**Exercise brief:** Using the material below, return exactly the lines between the one holding "it reaches 0." and the one holding "(∀ u, t.unit", inclusive, and no others.

**Records supplied:**
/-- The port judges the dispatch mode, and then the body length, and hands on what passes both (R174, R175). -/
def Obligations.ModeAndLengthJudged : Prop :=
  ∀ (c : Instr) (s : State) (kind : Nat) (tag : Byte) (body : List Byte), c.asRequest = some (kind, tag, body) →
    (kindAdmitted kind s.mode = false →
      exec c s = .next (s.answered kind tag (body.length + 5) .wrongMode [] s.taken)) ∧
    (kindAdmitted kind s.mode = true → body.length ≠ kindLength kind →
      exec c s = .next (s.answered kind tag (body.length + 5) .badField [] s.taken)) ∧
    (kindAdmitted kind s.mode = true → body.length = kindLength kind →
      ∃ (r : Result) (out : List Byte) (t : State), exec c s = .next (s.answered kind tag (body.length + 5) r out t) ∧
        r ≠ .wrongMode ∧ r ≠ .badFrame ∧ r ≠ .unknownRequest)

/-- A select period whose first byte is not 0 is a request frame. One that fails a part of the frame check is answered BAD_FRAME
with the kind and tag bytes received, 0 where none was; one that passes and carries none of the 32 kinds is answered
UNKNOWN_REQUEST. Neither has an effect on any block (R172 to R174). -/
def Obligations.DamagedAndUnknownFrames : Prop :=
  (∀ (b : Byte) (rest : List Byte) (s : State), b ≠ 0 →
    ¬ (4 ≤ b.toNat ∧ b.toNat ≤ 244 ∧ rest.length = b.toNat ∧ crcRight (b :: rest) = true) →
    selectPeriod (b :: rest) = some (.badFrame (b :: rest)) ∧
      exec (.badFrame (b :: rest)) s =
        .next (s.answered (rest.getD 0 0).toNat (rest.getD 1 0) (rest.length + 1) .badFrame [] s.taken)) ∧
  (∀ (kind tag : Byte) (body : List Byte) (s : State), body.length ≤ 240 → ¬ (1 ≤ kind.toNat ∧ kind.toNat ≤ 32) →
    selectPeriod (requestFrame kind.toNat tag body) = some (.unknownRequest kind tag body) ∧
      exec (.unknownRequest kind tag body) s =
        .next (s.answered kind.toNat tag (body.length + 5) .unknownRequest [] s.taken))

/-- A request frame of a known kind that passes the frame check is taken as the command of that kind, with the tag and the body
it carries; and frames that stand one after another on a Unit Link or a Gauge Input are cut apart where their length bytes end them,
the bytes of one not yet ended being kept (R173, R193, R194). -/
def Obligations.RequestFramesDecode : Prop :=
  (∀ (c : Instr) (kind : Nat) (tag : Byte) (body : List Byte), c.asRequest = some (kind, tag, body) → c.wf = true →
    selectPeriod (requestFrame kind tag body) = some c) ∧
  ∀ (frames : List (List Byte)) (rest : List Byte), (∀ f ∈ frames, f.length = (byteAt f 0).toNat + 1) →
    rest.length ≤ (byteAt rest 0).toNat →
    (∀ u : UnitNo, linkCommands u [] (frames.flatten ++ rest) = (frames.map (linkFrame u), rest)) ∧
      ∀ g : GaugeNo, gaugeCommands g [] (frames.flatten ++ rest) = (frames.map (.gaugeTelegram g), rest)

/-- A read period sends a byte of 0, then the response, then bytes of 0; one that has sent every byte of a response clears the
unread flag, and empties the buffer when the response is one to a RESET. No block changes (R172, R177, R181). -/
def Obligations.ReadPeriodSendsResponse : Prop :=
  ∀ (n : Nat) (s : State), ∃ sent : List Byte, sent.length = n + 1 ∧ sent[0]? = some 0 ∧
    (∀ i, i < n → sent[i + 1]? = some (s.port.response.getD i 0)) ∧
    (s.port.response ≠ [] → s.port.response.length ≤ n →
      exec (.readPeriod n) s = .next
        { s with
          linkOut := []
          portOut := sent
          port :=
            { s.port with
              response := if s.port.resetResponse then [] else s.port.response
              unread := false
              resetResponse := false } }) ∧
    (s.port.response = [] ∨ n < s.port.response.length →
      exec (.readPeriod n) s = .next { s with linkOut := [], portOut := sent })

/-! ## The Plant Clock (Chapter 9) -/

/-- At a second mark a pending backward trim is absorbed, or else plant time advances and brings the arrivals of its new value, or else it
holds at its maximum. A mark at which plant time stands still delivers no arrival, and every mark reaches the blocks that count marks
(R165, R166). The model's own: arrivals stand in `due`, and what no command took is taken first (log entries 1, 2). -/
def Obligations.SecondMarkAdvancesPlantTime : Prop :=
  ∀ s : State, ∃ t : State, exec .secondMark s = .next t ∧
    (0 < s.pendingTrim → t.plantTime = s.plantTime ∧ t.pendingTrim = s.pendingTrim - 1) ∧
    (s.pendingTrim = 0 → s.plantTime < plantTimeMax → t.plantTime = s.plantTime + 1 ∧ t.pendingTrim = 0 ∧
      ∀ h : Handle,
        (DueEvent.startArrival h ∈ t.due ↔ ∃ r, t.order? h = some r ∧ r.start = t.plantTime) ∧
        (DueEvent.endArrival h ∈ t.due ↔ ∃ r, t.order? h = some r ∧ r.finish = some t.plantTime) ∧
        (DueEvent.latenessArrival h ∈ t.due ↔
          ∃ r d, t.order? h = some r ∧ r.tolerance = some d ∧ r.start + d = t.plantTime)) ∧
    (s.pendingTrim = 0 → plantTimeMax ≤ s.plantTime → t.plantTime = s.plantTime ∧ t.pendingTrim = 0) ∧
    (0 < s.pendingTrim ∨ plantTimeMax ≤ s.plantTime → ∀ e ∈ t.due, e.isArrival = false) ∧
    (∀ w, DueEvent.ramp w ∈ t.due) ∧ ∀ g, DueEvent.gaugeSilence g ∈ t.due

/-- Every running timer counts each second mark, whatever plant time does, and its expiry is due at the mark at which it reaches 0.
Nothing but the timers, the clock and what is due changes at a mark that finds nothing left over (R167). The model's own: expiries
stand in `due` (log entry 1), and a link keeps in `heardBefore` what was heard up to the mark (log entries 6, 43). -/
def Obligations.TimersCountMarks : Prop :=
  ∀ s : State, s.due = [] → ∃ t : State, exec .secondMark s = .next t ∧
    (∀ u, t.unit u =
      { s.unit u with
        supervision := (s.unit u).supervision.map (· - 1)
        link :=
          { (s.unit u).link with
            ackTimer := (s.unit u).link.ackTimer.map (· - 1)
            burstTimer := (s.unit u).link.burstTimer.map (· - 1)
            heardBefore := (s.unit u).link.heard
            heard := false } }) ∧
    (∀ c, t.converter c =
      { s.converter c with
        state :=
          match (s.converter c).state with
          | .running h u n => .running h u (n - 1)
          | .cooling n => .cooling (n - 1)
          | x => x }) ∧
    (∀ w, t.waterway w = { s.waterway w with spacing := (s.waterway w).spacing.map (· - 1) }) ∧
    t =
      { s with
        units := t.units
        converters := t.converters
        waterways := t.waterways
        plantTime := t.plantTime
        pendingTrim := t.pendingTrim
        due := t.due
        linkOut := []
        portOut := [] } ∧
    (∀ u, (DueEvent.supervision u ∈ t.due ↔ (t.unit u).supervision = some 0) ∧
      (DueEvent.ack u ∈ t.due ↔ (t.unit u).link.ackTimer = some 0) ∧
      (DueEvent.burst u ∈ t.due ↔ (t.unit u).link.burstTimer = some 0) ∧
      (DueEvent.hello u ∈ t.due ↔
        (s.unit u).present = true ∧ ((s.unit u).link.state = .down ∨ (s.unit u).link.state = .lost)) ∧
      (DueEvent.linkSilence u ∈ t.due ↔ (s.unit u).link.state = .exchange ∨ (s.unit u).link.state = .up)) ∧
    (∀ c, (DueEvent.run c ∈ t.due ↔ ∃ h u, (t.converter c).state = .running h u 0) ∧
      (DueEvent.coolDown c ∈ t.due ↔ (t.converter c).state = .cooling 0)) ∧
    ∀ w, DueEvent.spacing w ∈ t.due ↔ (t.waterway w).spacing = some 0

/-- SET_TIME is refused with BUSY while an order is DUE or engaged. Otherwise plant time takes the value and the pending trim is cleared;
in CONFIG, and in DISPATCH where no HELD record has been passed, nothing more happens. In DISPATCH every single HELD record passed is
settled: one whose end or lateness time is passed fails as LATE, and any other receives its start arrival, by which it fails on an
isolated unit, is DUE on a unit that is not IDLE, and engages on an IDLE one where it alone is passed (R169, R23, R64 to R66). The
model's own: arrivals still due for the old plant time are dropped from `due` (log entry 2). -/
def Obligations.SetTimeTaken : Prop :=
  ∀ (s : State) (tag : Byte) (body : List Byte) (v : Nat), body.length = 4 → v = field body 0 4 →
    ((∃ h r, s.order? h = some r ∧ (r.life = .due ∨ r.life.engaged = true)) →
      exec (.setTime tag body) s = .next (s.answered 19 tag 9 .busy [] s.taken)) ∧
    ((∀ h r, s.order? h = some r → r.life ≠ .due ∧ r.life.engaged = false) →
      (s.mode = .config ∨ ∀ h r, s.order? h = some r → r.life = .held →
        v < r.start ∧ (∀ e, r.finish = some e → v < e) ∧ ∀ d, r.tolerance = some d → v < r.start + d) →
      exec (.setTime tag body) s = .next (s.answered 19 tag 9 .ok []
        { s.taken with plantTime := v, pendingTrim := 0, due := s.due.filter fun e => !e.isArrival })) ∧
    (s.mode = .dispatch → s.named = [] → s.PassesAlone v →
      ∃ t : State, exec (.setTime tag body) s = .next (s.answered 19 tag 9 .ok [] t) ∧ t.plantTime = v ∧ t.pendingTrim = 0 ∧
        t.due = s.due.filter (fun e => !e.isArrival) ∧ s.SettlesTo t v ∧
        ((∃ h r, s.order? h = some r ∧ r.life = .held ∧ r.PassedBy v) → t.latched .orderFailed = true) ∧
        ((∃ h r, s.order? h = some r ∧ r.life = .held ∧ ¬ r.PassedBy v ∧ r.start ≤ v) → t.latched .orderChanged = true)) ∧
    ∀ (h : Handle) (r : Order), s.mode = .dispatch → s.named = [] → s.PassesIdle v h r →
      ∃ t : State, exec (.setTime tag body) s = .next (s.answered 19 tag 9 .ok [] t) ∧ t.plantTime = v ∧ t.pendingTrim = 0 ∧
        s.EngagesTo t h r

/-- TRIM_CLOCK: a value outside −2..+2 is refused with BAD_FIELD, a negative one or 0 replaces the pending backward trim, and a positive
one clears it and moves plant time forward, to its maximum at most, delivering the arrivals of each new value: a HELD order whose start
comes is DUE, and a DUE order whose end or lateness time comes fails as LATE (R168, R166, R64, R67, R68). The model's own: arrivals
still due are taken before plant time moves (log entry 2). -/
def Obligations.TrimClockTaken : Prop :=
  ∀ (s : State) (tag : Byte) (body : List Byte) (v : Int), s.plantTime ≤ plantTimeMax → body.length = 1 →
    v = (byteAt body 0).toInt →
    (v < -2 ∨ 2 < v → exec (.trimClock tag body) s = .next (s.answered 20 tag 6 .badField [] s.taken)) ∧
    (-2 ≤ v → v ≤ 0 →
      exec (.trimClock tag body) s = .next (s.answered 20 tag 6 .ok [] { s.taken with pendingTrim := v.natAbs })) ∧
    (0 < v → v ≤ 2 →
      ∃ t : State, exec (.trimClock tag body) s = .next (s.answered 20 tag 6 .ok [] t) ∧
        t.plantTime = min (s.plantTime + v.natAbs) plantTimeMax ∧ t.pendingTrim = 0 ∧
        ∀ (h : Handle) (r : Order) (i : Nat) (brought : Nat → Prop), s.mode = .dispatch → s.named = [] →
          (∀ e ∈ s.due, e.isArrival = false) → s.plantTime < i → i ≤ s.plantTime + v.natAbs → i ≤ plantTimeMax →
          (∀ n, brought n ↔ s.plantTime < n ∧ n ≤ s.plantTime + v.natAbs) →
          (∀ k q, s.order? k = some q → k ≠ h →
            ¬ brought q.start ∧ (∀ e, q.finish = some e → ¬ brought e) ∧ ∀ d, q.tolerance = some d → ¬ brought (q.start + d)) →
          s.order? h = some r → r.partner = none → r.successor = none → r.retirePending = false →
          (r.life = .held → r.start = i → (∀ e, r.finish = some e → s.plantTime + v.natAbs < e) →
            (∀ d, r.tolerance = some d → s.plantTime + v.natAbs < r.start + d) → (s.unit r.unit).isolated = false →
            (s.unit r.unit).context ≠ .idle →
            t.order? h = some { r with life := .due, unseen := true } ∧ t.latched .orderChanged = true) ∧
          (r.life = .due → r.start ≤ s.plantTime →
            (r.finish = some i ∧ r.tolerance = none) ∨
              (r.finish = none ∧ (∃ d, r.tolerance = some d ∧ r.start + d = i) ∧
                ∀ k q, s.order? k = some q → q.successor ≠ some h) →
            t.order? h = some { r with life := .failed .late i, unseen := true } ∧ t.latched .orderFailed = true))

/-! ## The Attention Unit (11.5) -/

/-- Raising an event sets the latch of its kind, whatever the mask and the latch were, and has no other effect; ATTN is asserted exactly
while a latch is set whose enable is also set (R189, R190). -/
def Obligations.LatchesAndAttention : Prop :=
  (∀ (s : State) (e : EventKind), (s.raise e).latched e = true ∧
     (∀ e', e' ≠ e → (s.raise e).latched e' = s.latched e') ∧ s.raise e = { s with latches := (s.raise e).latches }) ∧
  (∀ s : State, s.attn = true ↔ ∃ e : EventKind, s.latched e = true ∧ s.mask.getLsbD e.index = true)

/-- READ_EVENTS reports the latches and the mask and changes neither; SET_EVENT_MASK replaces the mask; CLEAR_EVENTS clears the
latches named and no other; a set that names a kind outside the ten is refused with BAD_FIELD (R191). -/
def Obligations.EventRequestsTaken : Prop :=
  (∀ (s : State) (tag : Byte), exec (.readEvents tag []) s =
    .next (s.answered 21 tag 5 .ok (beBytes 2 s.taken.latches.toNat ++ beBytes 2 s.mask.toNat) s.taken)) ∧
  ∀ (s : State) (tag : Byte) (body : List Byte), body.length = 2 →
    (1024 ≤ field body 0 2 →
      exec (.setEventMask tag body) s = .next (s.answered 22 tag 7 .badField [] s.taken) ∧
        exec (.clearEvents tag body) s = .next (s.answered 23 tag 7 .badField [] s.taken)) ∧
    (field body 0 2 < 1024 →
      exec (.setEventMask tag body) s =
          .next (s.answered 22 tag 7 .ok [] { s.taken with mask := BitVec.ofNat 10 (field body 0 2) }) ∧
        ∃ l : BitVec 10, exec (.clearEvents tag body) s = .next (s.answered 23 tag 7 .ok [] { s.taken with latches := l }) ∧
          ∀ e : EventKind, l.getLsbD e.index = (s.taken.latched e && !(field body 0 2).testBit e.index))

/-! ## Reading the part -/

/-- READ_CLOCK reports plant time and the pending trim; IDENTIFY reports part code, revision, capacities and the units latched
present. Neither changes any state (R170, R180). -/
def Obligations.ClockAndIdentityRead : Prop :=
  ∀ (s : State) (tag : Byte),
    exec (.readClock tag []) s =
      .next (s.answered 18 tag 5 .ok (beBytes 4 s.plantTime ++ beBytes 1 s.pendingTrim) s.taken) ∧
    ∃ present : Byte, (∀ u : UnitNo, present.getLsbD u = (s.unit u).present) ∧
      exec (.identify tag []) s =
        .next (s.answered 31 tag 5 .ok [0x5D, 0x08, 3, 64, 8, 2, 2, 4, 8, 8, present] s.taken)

**Written response:**
/-- Every running timer counts each second mark, whatever plant time does, and its expiry is due at the mark at which it reaches 0.
Nothing but the timers, the clock and what is due changes at a mark that finds nothing left over (R167). The model's own: expiries
stand in `due` (log entry 1), and a link keeps in `heardBefore` what was heard up to the mark (log entries 6, 43). -/
def Obligations.TimersCountMarks : Prop :=
  ∀ s : State, s.due = [] → ∃ t : State, exec .secondMark s = .next t ∧
    (∀ u, t.unit u =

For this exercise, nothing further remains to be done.